According to reports, the document consists of three sections: Aims of the Code and the Vision of the National Army and Its Values; The Governing Foundations for the Conduct and Work of the National Army; and Ruling Foundations for the Conduct and Work of Members of the Security Forces. The first section of the code outlines a vision of protecting and defending all people without discrimination, respecting human rights and freedoms, and acting with integrity and transparency.
Both the second and third sections concern norms of conduct toward enemy forces during armed conflict and treatment of prisoners of war according to the Third Geneva Convention (1949). A dozen articles of the convention explicitly reference the legal status of militia forces, laws of conflict, rights of the sick and wounded, distinction between combatants and non-combatants, status of prisoners of war, prohibition of torture, and medical assistance in conflict environments.
The second section emphasizes that combatants are also bound by the The Hague Convention (1954) and other relevant international accords to preserve historical and archaeological landmarks and religious shrines during military operations. SNA members are instructed to do so without discrimination. The third section deals with postconflict conduct and relations with civilians, including prohibitions on torture, degrading treatment during interrogations, and the use of violence against detainees.
In light of the indignation caused by SNA members filming executions they carried out, some of which were posted to social media, and their use of excessive violence during military operations, the code bans “taking photos and videos during military assignments,” stressing the importance of counter-intelligence measures.
Why did Ankara publish a document laying out a code of conduct? The core reason is that with the center of gravity shifting to the diplomatic front, another large-scale Turkish military operation in northeastern Syria is no longer likely. The Western media’s ongoing interest in the campaign was another reason.
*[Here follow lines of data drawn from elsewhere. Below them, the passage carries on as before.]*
-- ==== Sys2Proof/Machine/FramerEncode.lean ====
section
/-! DEFINITION. The frame serializer (spec/44_framer_encode.md): FR.SPLIT, FR.PACK, FR.ENC. They are pure. -/

namespace Sys2Proof.Machine

/-- FR.SPLIT by its recursion, which takes at least one byte each time; `tries` bounds it (44 R200). -/
def frSplitFrom : Nat → List Byte → List (List Byte)
  | 0, _ => []
  | tries + 1, s =>
    if s.length = 0 then []
    else if maxBlock ≤ s.length then s.take maxBlock :: frSplitFrom tries (s.drop maxBlock)
    else [s]

/-- The Blocks of a payload: 249 bytes each but the last, none empty (44 R200). -/
def frSplit (s : List Byte) : List (List Byte) := frSplitFrom s.length s

/-- The frame of a Block: the length of the coded payload, then the codeword (44 R201). -/
def frPack (b : List Byte) : List Byte := BitVec.ofNat 8 (b.length + codec.eccSymbols) :: rsEnc b

/-- The frames of a payload, the EOF frame last (44 R202). -/
def frEnc (s : List Byte) : List (List Byte) := (frSplit s).map frPack ++ [frPack []]

/-! ### The meanings -/

/-- FR.SPLIT (44 R200). -/
def execFrSplit (bytes : List Byte) (s : State) : Result :=
  .next { s with result := .byteSeqs (frSplit bytes) }

/-- FR.PACK (44 R201). -/
def execFrPack (b : Block) (s : State) : Result := .next { s with result := .bytes (frPack b.val) }

/-- FR.ENC (44 R202). -/
def execFrEnc (bytes : List Byte) (s : State) : Result := .next { s with result := .byteSeqs (frEnc bytes) }

end Sys2Proof.Machine
end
In sum, with negotiations underway on drafting a new constitution for Syria, Ankara sought to avoid incidents that might put it in a tight spot or negative light.
On another note, the code of conduct speaks to Ankara’s shortcomings in the use of proxies in foreign theaters. Unlike Iran, which has gained ample experience in unconventional and proxy warfare through the activities of the Islamic Revolutionary Guard Corps and its Quds Force since 1979, Turkey lacks such experience with the exception of its activities in northern Iraq in the 1990s, when its special forces led operations against Kurdistan Workers Party (PKK) fighters holed up in the region. In this case, they collaborated with local peshmerga who opposed the PKK's presence.
Since the 1990s, Turkey’s security architecture has not included a strong paramilitary outfit or other auxiliary forces. In terms of the army, this has been due to the rigid, hierarchical structure of the General Staff, and in the security sector in general owing to the military’s dominance over the sector. Today as well, to head off Islamization in the ranks of the Turkish military, Ankara wants to maintain sufficient distance between Turkish troops and SNA factions driven by varying degrees of jihadi sympathies. Liaising with the SNA is largely the job of former special forces members now working for MIT. Only time will tell whether the code of conduct will help Turkey tame its modern-day bashi-bazouks.